*** Input data ***

-- ==== Sys2Proof/Laws/PerInstr.lean ====
section
/-! SUPPORT. Per-instruction families: for every constructor, the word of a well-formed instruction decodes to it. -/

/-- What the family `RoundTrip` says of an instruction: its word decodes to it; a step without a word has none. -/
def Sys2Proof.Laws.RoundTrip.Statement (i : Sys2Proof.Instr) : Prop :=
  i.wellFormed = true → ∀ w, Sys2Proof.encode i = some w → Sys2Proof.decode w = some i

namespace Sys2Proof.Laws
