theorem test_wit_queue_control : let n := fun (x : Queue) (v : Nat) => { qs x with ev := { f := 64, v := BitVec.ofNat 64 (v * 2 ^ 32) } };
    nx (n { state := 1, logn := 6 } 64) .notify (fun t => (qOf t).notified == 64 && (qOf t).state == 1) = true ∧ nx (n { state := 1, logn := 6 } 65) .notify (fun t => (qOf t).state == 3) = true ∧
    nx (n { state := 1, logn := 6, notified := 3 } 3) .notify (fun t => (qOf t).notified == 3) = true ∧ nx (n { state := 2, logn := 6, notified := 0xFFFFFFFF } 0x7FFFFFFF) .notify (fun t => (qOf t).notified == 0x7FFFFFFF) = true ∧
    nx (n { state := 2, logn := 6, notified := 0xFFFFFFFF } 0x80000000) .notify (fun t => (qOf t).notified == 0xFFFFFFFF) = true ∧ nx (n { state := 4 } 1) .notify (fun t => (qOf t).notified == 0) = true ∧
    nx (qs { logn := 6, nextseq := 9 }) .queueCreate (fun t => (qOf t).state == 1 && (qOf t).lastcomp == 8) = true ∧ nx (qs { logn := 5 }) .queueCreate (fun t => (qOf t).state == 0 && code t == 2) = true ∧
    nx (qs { logn := 17 }) .queueCreate (fun t => code t == 2) = true ∧ nx (qs { logn := 16, ringoff := 0x3C00000 }) .queueCreate (fun t => (qOf t).state == 1) = true ∧
    nx (qs { logn := 16, ringoff := 0x3C01000 }) .queueCreate (fun t => code t == 3) = true ∧ nx (qs { logn := 6, ringoff := 64 }) .queueCreate (fun t => code t == 3) = true ∧
    nx (qs { state := 3 }) .queueCreate (fun t => (qOf t).state == 3) = true ∧ nx (qs { state := 4 }) .queueDestroy (fun t => (qOf t).state == 0) = true ∧ nx (qs { state := 1 }) .queueDestroy (fun t => (qOf t).state == 0) = true ∧
    nx (qs { state := 1, accepted := [pq []] }) .queueDestroy (fun t => (qOf t).state == 5) = true ∧ nx (qs { state := 5 }) .queueDestroy (fun t => (qOf t).state == 5) = true ∧
    nx (qs { state := 2, logn := 6 }) .queueResume (fun t => (qOf t).state == 1) = true ∧ nx (qs { state := 3, logn := 6, notified := 65 }) .queueResume (fun t => (qOf t).state == 3) = true ∧
    nx (qs { state := 1 }) .queueResume (fun t => (qOf t).state == 1) = true := by decide +kernel
theorem test_wit_register_fields : let w := fun (s : State) (o v : Nat) => { s with ev := { f := 64, off := o, bytes := leBytes 8 v } };
    nx (w (qs {}) 0 0x1000_0010_0000) .registerWrite (fun t => (qOf t).logn == 16 && (qOf t).ringoff == 0x1000) = true ∧ nx (w (qs { state := 1 }) 0 0x1000_0010_0000) .registerWrite (fun t => (qOf t).logn == 0) = true ∧
    nx (w (qs {}) 16 0x7_0000_0000) .registerWrite (fun t => (qOf t).nextseq == 7) = true ∧ nx (w one 0x20020 9) .registerWrite (fun t => (t.func 64).dbgdata == 9) = true ∧
    nx (w one 0x20058 9) .registerWrite (fun t => (t.func 64).nonce == 9 <<< 192) = true ∧ nx (w one 0x307E0 0x3FFFF) .registerWrite (fun t => (t.func 63).root == 0x20000) = true ∧
    nx (w one 0x307E8 0x100) .registerWrite (fun t => (t.func 63).ccnt == 256) = true ∧ nx (w one 0x307F0 0x3F) .registerWrite (fun t => (t.func 63).evtaddr == 0x20) = true ∧
    nx (w (share one) 0x30008 0x100) .registerWrite (fun t => (t.func 0).ccnt == 0) = true := by decide +kernel
theorem test_wit_packet_reading : let u := fun (x : Queue) (l : List Word) => (qs { x with state := 1, logn := 6 }).putFunc 64 { (qs { x with state := 1, logn := 6 }).func 64 with qmem := memStore [] 0 (l.flatMap fun w => leBytes 4 w.toNat) };
    nx (u { notified := 1, nextseq := 9 } [0x109, 9]) .packetAccept (fun t => (qOf t).taken.isSome && (qOf t).rdidx == 0 && ev t { f := 64, q := 0, seq := 9 } .qfence fun v =>
      (qOf v).accepted.length == 1 && (qOf v).rdidx == 1 && (qOf v).lastacc == 9 && memWord (v.func 64).qmem 0 == 9) = true ∧
    nx (u { notified := 1, nextseq := 9 } [9, 9]) .packetPoll (fun t => (qOf t).rdidx == 0) = true ∧ nx (u { nextseq := 9 } [0x109, 9]) .packetAccept (fun t => (qOf t).rdidx == 0) = true ∧
    nx (u { notified := 1, nextseq := 8 } [0x109, 9]) .packetAccept (fun t => (qOf t).state == 2 && code t == 8) = true ∧ nx (u { notified := 1, nextseq := 10 } [0x109, 9]) .packetAccept (fun t => (qOf t).accepted == [] && (qOf t).rdidx == 1) = true ∧
    nx (u { notified := 1, nextseq := 9 } [0x100, 9]) .packetAccept (fun t => code t == 1) = true ∧ nx (u { notified := 1, nextseq := 9 } [0x10D, 9]) .packetAccept (fun t => code t == 1) = true ∧
    pfails (pk one [(0, 9), (4, 1)]) .qfence 2 = true ∧ pfails (pk one [(0, 9), (2, 4)]) .qfence 3 = true ∧
    pfails (qp (pk one [(0, 9)]) [0x0F000003]) .qfence 3 = true ∧ pdone (qp (pk one [(0, 9)]) [0x0E000000]) .qfence (fun _ => true) = true ∧
    pfails (qp (pk one [(0, 9), (2, 4)]) [0x0E000000]) .qfence 3 = true ∧ pfails (qp (pk one [(0, 9), (3, 0x01000000)]) [0x0E000000]) .qfence 3 = true ∧
    pfails (pk one [(0, 9), (3, 0x01000000)]) .qfence 3 = true ∧ startsFor (pk one [(0, 9)]) 64 0 5 9 = some (pq [(0, 9)]) ∧ isReady (pk one [(0, 9)]) 64 0 = true ∧
    mayStart [pq [(0, 2)]] (pq [(0, 9)]) = false ∧ mayStart [{ pq [(0, 2)] with orphan := true }] (pq [(0, 9)]) = true ∧ packetCheck (pq [(0, 4), (8, 3)]) = 2 ∧
    nx (u { notified := 1, nextseq := 9, accepted := [pq [(0, 2)]] } [0x100, 9]) .packetAccept (fun t => (qOf t).state == 3) = true ∧
    nx (u { notified := 1, nextseq := 9, accepted := [{ pq [(0, 8)] with started := true }] } [0x309, 9]) .packetAccept (fun t =>
      (qOf t).accepted.length == 2 && (qOf t).rdidx == 1 && (qOf t).lastacc == 9 && (qOf t).held.isSome) = true ∧
    nx { qs { state := 1, accepted := [pq [(0, 9)]] } with ev := { f := 64, q := 0, seq := 5 } } .qfence (fun t => (qOf t).accepted.all (·.done)) = true ∧
    nx { qs { state := 3, accepted := [{ pq [(0, 9)] with done := true }] } with ev := { f := 64, q := 0, seq := 5 } } .qfence (fun t =>
      (qOf t).accepted.all (·.started)) = true ∧
    nx (u { notified := 3, nextseq := 9 } [0x102, 9, 0, 0, 1]) .packetAccept (fun t => (qOf t).rdidx == 0) = true ∧ nx (u { notified := 4, nextseq := 9 } [0x102, 9, 0, 0, 1]) .packetAccept (fun t => (qOf t).taken.isSome) = true := by decide +kernel
theorem test_wit_packet_actions : let s := fun (l : List (Nat × Word)) => setH (pk one l) 8 [5, 0];
    pdone (s [(0, 4), (4, 8), (6, 7)]) .signal (fun t => memWord t.hbm 8 == 7) = true ∧ pdone (s [(0, 4), (4, 8), (6, 7), (8, 2)]) .signal (fun t => memWord t.hbm 8 == 0xFFFFFFFE) = true ∧
    pdone (s [(0, 4), (4, 8), (6, 7), (8, 1)]) .signal (fun t => memWord t.hbm 8 == 12) = true ∧ pfails (s [(0, 4), (4, 0x40000)]) .signal 3 = true ∧
    pdone (s [(0, 2), (4, 1), (16, 8), (18, 5)]) .waitall (fun _ => true) = true ∧ pwaits (s [(0, 2), (4, 2), (16, 8), (18, 5), (20, 8), (22, 6)]) .waitall = true ∧
    pdone (s [(0, 3), (4, 2), (16, 8), (18, 5), (20, 8), (22, 6)]) .waitany (fun _ => true) = true ∧ pwaits (s [(0, 3), (4, 1), (16, 8), (18, 6)]) .waitany = true ∧ pfails (s [(0, 3), (4, 1), (16, 0x40000)]) .waitany 3 = true ∧
    nx (s [(0, 3), (4, 1), (16, 8), (18, 6)]) .waitany (fun t => pdone (setH t 8 [6, 0]) .waitEvaluation fun _ => true) = true ∧
    pdone (s [(0, 5), (4, 65535), (6, 9)]) .mbox (fun t => mboxTail t 64 65535 == 1) = true ∧ pwaits (let t := s [(0, 5), (4, 0)]; t.putFunc 64 { t.func 64 with mbox := memStore [] 4 [7] }) .mbox = true ∧
    pdone (s [(0, 7), (12, 3)]) .cancel (fun t => (t.launch 0).cancelled == [3]) = true ∧ pfails (s [(0, 7), (11, 1)]) .cancel 2 = true ∧ pdone (la (s [(0, 7), (12, 3)]) fun l => { l with cancelled := [3] }) .cancel (fun t => (t.launch 0).cancelled == [3]) = true ∧
    pdone (s [(0, 8), (4, 8), (6, 0xFFFC), (8, 4)]) .copy (fun t => memWord t.hbm 0xFFFC == 5) = true ∧ pfails (s [(0, 8), (4, 8), (6, 0x1FFFC), (8, 4)]) .copy 3 = true ∧ pfails (s [(0, 8), (4, 0x40000), (8, 4)]) .copy 3 = true ∧
    pdone (s [(0, 9)]) .qfence (fun _ => true) = true ∧ pdone (s [(0, 12)]) .qprog (fun t => (qOf t).prog == []) = true ∧
    pdone (let t := s [(0, 12), (6, 1), (7, 0xFFF)]; t.putFunc 64 { t.func 64 with qmem := memStore [] 0 [0, 0, 0, 0x0D] }) .qprog (fun t => (qOf t).prog == [0x0D000000] && (qOf t).progMask == 0xFFF) = true ∧
    pfails (s [(0, 12), (6, 1)]) .qprog 6 = true ∧ pfails (s [(0, 12), (4, 2), (6, 1)]) .qprog 3 = true ∧ pfails (s [(0, 12), (4, 0x3FFFFFC), (6, 2)]) .qprog 3 = true ∧
    pdone (s [(0, 11), (4, 8), (6, 5)]) .eventreq (fun t => (t.func 64).evreqs == [⟨8, 0, 5⟩]) = true ∧ pfails (s [(0, 11), (4, 0x40000)]) .eventreq 3 = true ∧
    pfails (let t := s [(0, 11), (4, 8)]; t.putFunc 64 { t.func 64 with evreqs := List.replicate 256 ⟨8, 0, 5⟩ }) .eventreq 6 = true := by decide +kernel

/-- A launch record of one role and one core, its code in the page of the records. -/
def launchRec (version cores : Word) : List Word :=
  [0x000F0100 + version, cores, 0x1000, 0, 4, 0, 0, 0, 0, 0, 0, 0, 0, 0, 0, 0, 0, 0, 0x00010101, 0, 0, 0, 0, 0] ++ List.replicate 24 0 ++
    (List.replicate 8 [0x8000, 0]).flatten
def lr (v c : Word) : State := let t := setH (pk one [(0, 1)]) 0 (launchRec v c); t.putFunc 64 { t.func 64 with ccnt := 1 }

***

** What you will do **
Your answer should be one number: how many lines above include the word "decodes".

** Output for this task **
2